Bronze · Créature de la Nuit
Vinyle
Ce que la ville dansera dans six mois, il le passe déjà ce soir, trois étages sous la rue
« La face A, c’est pour les gens pressés. Tout ce qui compte est gravé de l’autre côté. »
D’où il vient
Vinyle a appris la musique dans la réserve d’un disquaire de la zone Industrielle, où on le payait pour classer les invendus. Il a passé deux ans dans les bacs que personne n’ouvrait, à écouter ce que personne ne demandait, et en est sorti avec une oreille absolue pour une seule chose : ce qui manque aux autres avant qu’ils le sachent.

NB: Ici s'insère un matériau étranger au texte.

/-- Whether a crew takes part in a launch that runs (R309). -/
def State.takesPart (s : State) (launch k : Nat) : Bool :=
  match s.slotOf launch with | some i => (s.slotAt i).crews.contains k | none => false

/-- The crew whose ready queue a record joins (R39, R44, R221, R309): the crew of PSLOT for a pinned continuation, the crew of AFFIN
when it takes part, else the given crew; none when PIN names a crew that does not take part. -/
def State.queueFor (s : State) (r : Word) (dflt : Nat) : Option Nat :=
  let flags := s.recRead r 0x2E 2
  let pslot := s.recRead r 0x3E 2
  let aff := s.recRead r 0x38 2
  let launch := s.recRead r 0x24 4
  if flags / 2 % 2 = 1 then some ((s.crewOfLogical (pslot / 64 % 32) (pslot / 2048 % 32)).getD dflt)
  else if aff / 2 ^ 14 ≠ 0 then
    match s.crewOfLogical (aff % 32) (aff / 32 % 32) with
    | some k => if s.takesPart launch k then some k else if aff / 2 ^ 15 = 1 then none else some dflt
    | none => if aff / 2 ^ 15 = 1 then none else some dflt
  else some dflt

/-- A message for a crew: delivered as an event, or spilled while the crew is swapped out (R400). -/
def State.deliver (s : State) (k : Nat) (e : Instr) (m : Msg) : State :=
  s.push (if (s.crewAt k).away then .messageSpill k m else e)

/-- A parked record's watch fires (R221): WAKE becomes pending with the code, and the record is enqueued. The wake-up of a crew that is
swapped out is spilled (R400). -/
def State.wakeRecord (s : State) (r : Word) (crew code : Nat) : State :=
  let k := (s.queueFor r crew).getD crew
  if (s.crewAt k).away then s.push (.messageSpill k (.wake r code))
  else
    let w := s.recRead r 0x3C 2
    let s1 := s.recWrite r 0x3C 2 (w % 64 + 64 * code + 512)
    let f := s1.recRead r 0x2E 2
    let s2 := s1.recWrite r 0x2E 2 (f &&& 0xFFEF)
    let prio := s2.recRead r 0x3A 1 % 4
    s2.push (.recordEnqueue k r prio 32)

/-- A watch fires with a code (R222, R308); a threshold passed is progress (R324). -/
def State.fire (s : State) (w : Watch) (code : Nat) : State :=
  match w.waiter with
  | .context c => (s.updCtx c fun x => { x with answer := some code }).progress (s.ctxAt c).launchId
  | .parked r k => (s.wakeRecord r k code).progress (s.recRead r 0x24 4)
  | .launch i d =>
    (s.updSlot i fun x =>
      if code = 5 then (if x.state = 1 then { x with depDead := true } else x)
      else if d = 0 then { x with dep0 := true } else { x with dep1 := true }).push (.launchRelease i)

/-- Removes watches; WATCH ← 0 with a line's last one (R378). -/
def State.dropWatches (s : State) (p : Watch → Bool) (l : Nat) : State :=
  let ws := s.watches.filter fun w => !(w.line == l && p w)
  { (s.updMeta l fun m => { m with watch := ws.any fun w => w.line == l }) with watches := ws }

/-- Every watch of a line re-evaluates (R222). -/
def State.evalWatches (s : State) (l : Nat) : State :=
  let x := s.latLine l
  let fz := (s.metaOf l).frozen
  let due := s.watches.filterMap fun w =>
    if w.line = l then (answer w.ltype w.width w.elem w.trigs x fz).map fun c => (w, c) else none
  let s1 := s.dropWatches (fun w => (answer w.ltype w.width w.elem w.trigs x fz).isSome) l
  due.foldl (fun s wc => s.fire wc.1 wc.2) s1

/-- Removes a context's watches, as an interrupt or a cancellation does (R220, R378). -/
def State.dropContextWatches (s : State) (c : CtxId) : State :=
  let ls := (s.watches.filter fun w => w.waiter == .context c).map Watch.line
  ls.foldl (fun s l => s.dropWatches (fun w => w.waiter == .context c) l) s

/-! Joins, deltas and freezes. -/

/-- What a home makes of a join (R213, R215). -/
inductive JoinResult where
  | merged | typeMismatch | widthMismatch | frozen | poisoned | held
  deriving DecidableEq, Repr

/-- The checks of type, width and frozen state, in the order of R213. -/
def State.joinCheck (s : State) (l : Nat) (t : LatType) (wc : Nat) : JoinResult :=
  let m := s.metaOf l
  if m.type.toNat ≠ latCode t then .typeMismatch
  else if m.width.toNat ≠ wc then .widthMismatch
  else if m.frozen then .frozen
  else if m.poison then .poisoned
  else .merged

/-- Merges data into a line at its home, with the reports and the watches that follow (R211, R222). -/
def State.mergeHome (s : State) (l : Nat) (j : JoinMsg) : State :=
  let a := s.latLine l
  let b := latJoin j.ltype j.width a j.data
  (((s.setLatLine l b).postMerge l j.fromHost (topReports l j.ltype j.width a b j)).evalWatches l).progress j.launch

/-- The report of a join that its line refuses (R212). -/
def joinReport (kind l : Nat) (j : JoinMsg) : Report where
  kind := kind
  addr := 128 * l
  aux := j.va.toNat / 128 * 128
  launch := j.launch
  serial := j.serial
  pc := j.pc.toNat
  code := j.elem
  typ := latCode j.ltype
  wid := j.width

Le disquaire a fermé, il a racheté le fonds pour trois fois rien et un service à définir plus tard. Depuis, il vit entre les brocantes de l’aube et les sous-sols de la nuit, son 33 tours en bandoulière, et n’entre jamais nulle part par la grande porte : les entrées de service ont une meilleure acoustique, dit-il, et de bien meilleures conversations.
Sa manière
Il ne travaille vraiment qu’entre le dernier métro et le premier bus : c’est sa plage horaire comme d’autres ont un territoire, et tout ce qu’il touche pendant ces heures-là rapporte davantage — les sets, les ventes sous le manteau, les services rendus en cabine. Dans la pénombre des clubs, sa coupe noire luit comme une galette neuve et son escouade cale son pas sur son tempo : Vinyle ne donne jamais d’ordre, il change de disque, et tout le monde comprend. Les videurs le laissent passer par derrière ; les patrons le supplient de passer par devant.
Ce qui le tient debout
Son flegme est celui d’un long mix : rien ne l’interrompt, tout se fond. Il ne court jamais, n’élève jamais la voix — il ajuste le volume. Ses heures creuses, il les passe accroupi devant des caisses de disques poussiéreux, dans les vide-greniers où personne ne le reconnaît, à chercher la perle que la ville réclamera l’hiver prochain. Et si un jour il faut entrer quelque part sans invitation, il rappellera ce vieux principe de cabine : il y a toujours une porte de service, et elle donne toujours sur la meilleure place.
Son école
Créature de la Nuit
L’école du dancefloor n’a pas de manuel : elle a un tempo. On y apprend à lire une salle comme une météo — quand elle monte, quand elle cale, quand il faut couper les basses pour la faire redemander. On y apprend à disparaître dans un stroboscope et à réapparaître exactement où on veut. Ce qu’on y perd : les matins, définitivement, et un peu la notion de semaine. On reconnaît une Créature de la Nuit à ses lunettes noires à quatre heures du matin — pas par pose : par prescription. Et au fait que le cash suit le beat.
Son tempérament
La Cool
Elle a vu brûler deux clubs et un mariage sans poser son verre ; à quatre heures du matin, c’est elle qui note l’heure et demande si on rejoue… ou si on rentre ensemble.